As shown in FIG. 1, a vehicle 1 in this embodiment includes: an engine 2 that constitutes an internal combustion engine; a torque converter 3 that amplifies output torque from the engine 2; a speed shift mechanism 5 that rotates an output shaft 4 at rotation speed that is changed from the rotation speed of an output shaft of the torque converter 3; a differential 7 that transfers the turning power of the output shaft 4 of the speed shift mechanism 5 to drive shafts 6L and 6R; and driving wheels 8L and 8R that are driven as the drive shafts 6L and 6R are rotated.
The engine 2 is constituted by a spark ignition type multicylinder internal combustion engine, for example, a four-stroke in-line four-cylinder engine. Although in this embodiment, the engine 2 is constituted by the in-line four-cylinder engine, it is permissible in the invention that the engine be constituted by any one of various types of engines, such as an in-line six-cylinder engine, a V-type six-cylinder engine, a V-type twelve-cylinder engine, a horizontally opposed six-cylinder engine, etc.
The fuel used for the engine 2 is gasoline. However, instead of gasoline, the fuel may also be a hydrocarbon type fuel, such as light oil, etc., or an alcohol fuel combining gasoline and alcohol, such as ethanol or the like.
The torque converter 3 and the speed shift mechanism 5 constitute a transmission 9. As the transmission 9, it is possible to adopt a multi-speed automatic transmission that has a plurality of speed change steps that differ from each other in speed change ratio, a continuously variable transmission capable of continuously varying the speed change ratio, etc.
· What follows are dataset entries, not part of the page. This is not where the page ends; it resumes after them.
-- ==== Sys2Proof/Machine/VectorInt.lean ====
section
/-! DEFINITION. Vector integer arithmetic, shifts, logic, fields, compares, select and packed bytes
(06_isa_vector_integer_and_lanes R99 to R109, R114; 03 R53). -/
namespace Sys2Proof.Machine

/-- A vector destination, put element by element (R99). -/
def runVec (h : Head) (dst : VReg) (f : Ctx → Nat → Word) : State → Host.Outcome State Fault Refusal :=
  runRegs h noTrap fun c => c.putV c.r dst.toNat (f c)

/-- A predicate destination, written across its registers (R28, R99, R107). -/
def runVPred (h : Head) (pd : PReg) (f : Ctx → Nat → Bool) : State → Host.Outcome State Fault Refusal :=
  runRegs h noTrap fun c => c.putP c.r pd.toNat (f c)

/-- The element-by-element form of two operands, of one, and of three (R102, R104). -/
def runVBin (h : Head) (o : VBin) (f : Word → Word → Word) : State → Host.Outcome State Fault Refusal :=
  runVec h o.dst fun c e => f (c.r.elem o.sa.toNat e) (o.b.elem c e)
def runVUn (h : Head) (dst sa : VReg) (f : Word → Word) : State → Host.Outcome State Fault Refusal :=
  runVec h dst fun c e => f (c.r.elem sa.toNat e)
def runVTri (h : Head) (o : VTri) (f : Word → Word → Word → Word) : State → Host.Outcome State Fault Refusal :=
  runVec h o.dst fun c e => f (c.r.elem o.sa.toNat e) (c.r.elem o.sb.toNat e) (c.r.elem o.sc.toNat e)

/-! ### Arithmetic (R102) -/

def execAddVector (h : Head) (o : VBin) (s : State) := runVBin h o (· + ·) s
def execSubVector (h : Head) (o : VBin) (s : State) := runVBin h o (· - ·) s
def execAddsVector (h : Head) (o : VBin) (s : State) := runVBin h o (addSat o.ty) s
def execSubsVector (h : Head) (o : VBin) (s : State) := runVBin h o (subSat o.ty) s
def execMinVector (h : Head) (o : VBin) (s : State) := runVBin h o (minTy o.ty) s
def execMaxVector (h : Head) (o : VBin) (s : State) := runVBin h o (maxTy o.ty) s
def execAbs (h : Head) (o : VUnTy) (s : State) := runVUn h o.dst o.sa absW s
def execAbsd (h : Head) (o : VBin) (s : State) := runVBin h o (absdTy o.ty) s
def execMulVector (h : Head) (o : VBin) (s : State) := runVBin h o (mulLo o.ty h.acc) s
def execMulhVector (h : Head) (o : VBin) (s : State) := runVBin h o (mulHi o.ty h.acc) s
def execMad (h : Head) (o : VTri) (s : State) := runVTri h o (fun a b c => mulLo o.ty h.acc a b + c) s

/-! ### Shifts (R103) -/

def execShlVector (h : Head) (o : VBin) (s : State) :=
  runVec h o.dst (fun c e => shlW (c.r.elem o.sa.toNat e) (o.b.amount c e)) s
def execShrVector (h : Head) (o : VBin) (s : State) :=
  runVec h o.dst (fun c e => shrTy o.ty (c.r.elem o.sa.toNat e) (o.b.amount c e)) s

/-- The amount of a funnel shift: N, or the fourth operand's low five bits. -/
def funnelAmount (h : Head) (o : Funnel) (c : Ctx) (e : Nat) : Nat :=
  bif o.va then (c.r.elem h.v4 e).toNat % 32 else o.n.toNat

def execFshl (h : Head) (o : Funnel) (s : State) :=
  runVec h o.dst (fun c e => fshlW (c.r.elem o.sa.toNat e) (c.r.elem o.sb.toNat e) (funnelAmount h o c e)) s
def execFshr (h : Head) (o : Funnel) (s : State) :=
  runVec h o.dst (fun c e => fshrW (c.r.elem o.sa.toNat e) (c.r.elem o.sb.toNat e) (funnelAmount h o c e)) s

/-! ### Logic, counts and fields (R104 to R106) -/

def execLut3 (h : Head) (o : Lut3Op) (s : State) :=
  runVec h o.dst (fun c e =>
    lut3W o.table (c.r.elem o.sa.toNat e) (c.r.elem o.sb.toNat e) (c.r.elem o.sc.toNat e)) s
def execAndVector (h : Head) (o : VBin) (s : State) := runVBin h o (· &&& ·) s
def execOrVector (h : Head) (o : VBin) (s : State) := runVBin h o (· ||| ·) s
def execXorVector (h : Head) (o : VBin) (s : State) := runVBin h o (· ^^^ ·) s
def execAndnVector (h : Head) (o : VBin) (s : State) := runVBin h o (fun a b => a &&& ~~~b) s
def execNot (h : Head) (o : VUn) (s : State) := runVUn h o.dst o.sa (~~~·) s
def execPopc (h : Head) (o : VUn) (s : State) := runVUn h o.dst o.sa popcW s
def execClz (h : Head) (o : VUn) (s : State) := runVUn h o.dst o.sa clzW s
def execCtz (h : Head) (o : VUn) (s : State) := runVUn h o.dst o.sa ctzW s
def execBrev (h : Head) (o : VUn) (s : State) := runVUn h o.dst o.sa brevW s

def execBfx (h : Head) (o : BField) (s : State) :=
  runVec h o.dst (fun c e =>
    let p := o.f.posLen c.r
    bfxTy o.ty (c.r.elem o.sa.toNat e) p.1 p.2) s
def execBfi (h : Head) (o : BField) (s : State) :=
  runVec h o.dst (fun c e =>
    let p := o.f.posLen c.r
    bfiW (c.r.elem o.dst.toNat e) (c.r.elem o.sa.toNat e) p.1 p.2) s

/-! ### Compares and select (R107, R108) -/

def runCmp (cc : Cond) (h : Head) (o : VCmp) : State → Host.Outcome State Fault Refusal :=
  runVPred h o.pd fun c e => condTy cc o.ty (c.r.elem o.sa.toNat e) (o.b.elem c e)

def execCmpEq (h : Head) (o : VCmp) (s : State) := runCmp .eq h o s
def execCmpNe (h : Head) (o : VCmp) (s : State) := runCmp .ne h o s
def execCmpLt (h : Head) (o : VCmp) (s : State) := runCmp .lt h o s
def execCmpGe (h : Head) (o : VCmp) (s : State) := runCmp .ge h o s
def execCmpLe (h : Head) (o : VCmp) (s : State) := runCmp .le h o s
def execCmpGt (h : Head) (o : VCmp) (s : State) := runCmp .gt h o s

/-- Element `e` of a predicate operand; `p0` is true throughout (R28, log 11). -/
def Ctx.predElem (c : Ctx) (p : PReg) (e : Nat) : Bool :=
  if p = 0 then true else (c.r.getP (p.toNat + e / c.w)).has (e % c.w)

def execSel (h : Head) (o : SelOp) (s : State) :=
  runVec h o.dst (fun c e => bif c.predElem o.selp e then c.r.elem o.sa.toNat e else o.b.elem c e) s

/-! ### Packed bytes (R109) -/

def execPadd (h : Head) (o : VBin) (s : State) := runVBin h o (packed o.ty (· + ·)) s
def execPsub (h : Head) (o : VBin) (s : State) := runVBin h o (packed o.ty (· - ·)) s
def execPadds (h : Head) (o : VBin) (s : State) :=
  runVBin h o (packed o.ty fun a b => clampI o.ty.minI o.ty.maxI (a + b)) s
def execPsubs (h : Head) (o : VBin) (s : State) :=
  runVBin h o (packed o.ty fun a b => clampI o.ty.minI o.ty.maxI (a - b)) s
def execPmin (h : Head) (o : VBin) (s : State) := runVBin h o (packed o.ty min) s
def execPmax (h : Head) (o : VBin) (s : State) := runVBin h o (packed o.ty max) s
def execPabsd (h : Head) (o : VBin) (s : State) :=
  runVBin h o (packed o.ty fun a b => ((a - b).natAbs : Int)) s
def execPdot (h : Head) (o : VTri) (s : State) := runVTri h o (pdotTy o.ty h.acc) s
def execPack (h : Head) (o : PackOp) (s : State) :=
  runVec h o.dst (fun c e =>
    packTy o.ty o.h (c.r.elem o.dst.toNat e) (c.r.elem o.sa.toNat e) (o.b.elem c e)) s

/-! ### Moves (R114) and indexed moves (R53) -/

def execMovVectorReg (h : Head) (o : VUn) (s : State) := runVUn h o.dst o.sa id s
def execMovVectorImm (h : Head) (o : VImm) (s : State) := runVec h o.dst (fun _ _ => o.imm.val) s
def execMovVectorUniform (h : Head) (o : VFromU) (s : State) :=
  runVec h o.dst (fun c _ => c.r.getS o.sa.toNat) s

/-- The computed register number (R53). -/
def ixNum (a : UReg) (imm : BitVec 9) (r : Regs) : Nat := (r.getS a.toNat).toNat + imm.toNat

/-- The register-range fault of an indexed form: not a multiple of g, or not declared. -/
def ixTrap (a : UReg) (imm : BitVec 9) (c : Ctx) : List (Nat × TrapInfo) :=
  let n := ixNum a imm c.r
  bif n % c.g != 0 || decide (c.r.v.length ≤ n + c.g - 1) then inLanes c.e { cause := 5, det := n } else []

def execMovIxRead (h : Head) (o : IxRead) (s : State) :=
  runRegs h (ixTrap o.a o.imm) (fun c =>
    c.putV c.r o.dst.toNat fun e => c.r.elem (ixNum o.a o.imm c.r) e) s
def execMovIxWrite (h : Head) (o : IxWrite) (s : State) :=
  runRegs h (ixTrap o.a o.imm) (fun c =>
    c.putV c.r (ixNum o.a o.imm c.r) fun e => c.r.elem o.sb.toNat e) s

end Sys2Proof.Machine
end

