-- ==== Sys2Proof/Machine/Collector.lean ====
section
/-! DEFINITION. The collector: asking for a pre-emption, preparing the save area, sending the stop, completing a
pre-emption and what resumes afterwards; a function-level reset (20 R302, R303; 21 R317 to R322). -/
namespace Sys2Proof.Machine

/-- The function can be pre-empted (R317). -/
def Fn.preemptible (f : Fn) : Bool := f.svs != 0 && f.svr != 0 && f.saveLen != 0

/-- A pre-emption takes all of its function's work, or the teams on some stands alone (R328). -/
def Collect.wide (c : Collect) : Bool := match c.why with
  | .vfPre .. => false
  | _ => true

/-- A pre-emption is asked for; its 22,000 cycles count from now (R320). -/
def requestPreempt (s : State) (f : Nat) (why : StopWhy) (mask : BitVec 16) : State :=
  { s with collects := s.collects ++ [{ fn := f, why := why, mask := mask, since := s.cycle }] }

/-- The teams that a pre-emption takes: those with a slot in the save area (R317) on its stands. -/
def collectTeams (s : State) (c : Collect) : List Team :=
  s.teams.filter fun t => t.fn == c.fn && !t.done && t.saveSlot.isSome && c.mask.getLsbD (coreStand t.core)

/-- Work issued by `b` belongs to a pre-emption of function `f` that takes the teams `ts`. -/
def inSetOf (f : Nat) (wide : Bool) (ts : List Nat) (b : Issuer) : Bool := b.fn == f && (wide || ts.contains b.team)

def RootUnit.holds (s : State) (p : Issuer → Bool) (u : RootUnit) : Bool :=
  u.invs.any (fun v => p v.by_) || u.bmacs.any fun e => p (cmdIssuer s e.cmd)

/-- The engines that hold work of a set. -/
def enginesWith (s : State) (p : Issuer → Bool) : List EngineRef :=
  ((s.cores.filter fun c => c.matrix.any fun x => p x.by_).map fun c => EngineRef.matrix c.id)
    ++ ((s.cores.filter fun c => c.access.any fun x => p x.by_).map fun c => EngineRef.access c.id)
    ++ ((s.units.filter (RootUnit.holds s p)).map fun u => EngineRef.root u.id)

/-! ### The save area (R318) -/

/-- The ranges of the save area that a save writes. -/
def saveRanges (s : State) (c : Collect) : List (Nat × Nat) :=
  let f := s.fn c.fn
  let a := f.save.toNat
  let ts := collectTeams s c
  let p := inSetOf c.fn c.wide (ts.map (·.id))
  let bags := match c.why with
    | .vfStop .. => [(a + f.bagStart, (fitImages f.saveLen.toNat f.bagStart f.bagImages).1.length)]
    | _ => []
  [(a, 4096)] ++ (ts.map fun t => (t.block, (teamLayout s t).size))
    ++ ((s.units.filter (RootUnit.holds s p)).map fun u => (a + 0x1000 + 8512 * u.id, 8512)) ++ bags

/-- What the pages of some ranges are: the first that is not mapped readable and writable, the first that is not
resident, or all ready. -/
inductive Area where
  | ready (pages : List Nat) | bad (page : Nat) | away (page : Nat)
  deriving DecidableEq, Repr

def areaOf (s : State) (f : Nat) (rs : List (Nat × Nat)) : Area :=
  let ps := (rs.flatMap fun r => pagesOf r.1 r.2).dedup
  match rs.findSome? fun r => (firstUnmapped s f r.1 r.2 true).or (firstUnmapped s f r.1 r.2 false) with
  | some a => .bad (a / 65536)
  | none => match ps.find? fun p => match findVa s f (65536 * p) with
      | .at_ .. => false
      | _ => true with
    | some p => .away p
    | none => .ready ps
The torque converter 3 transfers power between the engine 2 and the speed shift mechanism 5 via a fluid.
Furthermore, the vehicle 1 includes: an engine electronic control. unit (hereinafter, referred to as “EG-ECU”) 10 that controls the engine 2; a hydraulic control circuit 11 that controls the transmission 9 by hydraulic pressure; a transmission electronic control unit (hereinafter, referred to as “TM-ECU”) 12 that electrically controls the hydraulic control circuit 11; a brake electronic control unit (hereinafter, referred to as “ECB-ECU”) 13 that controls a brake apparatus (not shown) that generates braking force for the vehicle 1; an idling-stop electronic control unit (hereinafter, referred to as “IS-ECU”) that executes an idle stop control described later; and a meter ECU 15 that controls a combination meter 18.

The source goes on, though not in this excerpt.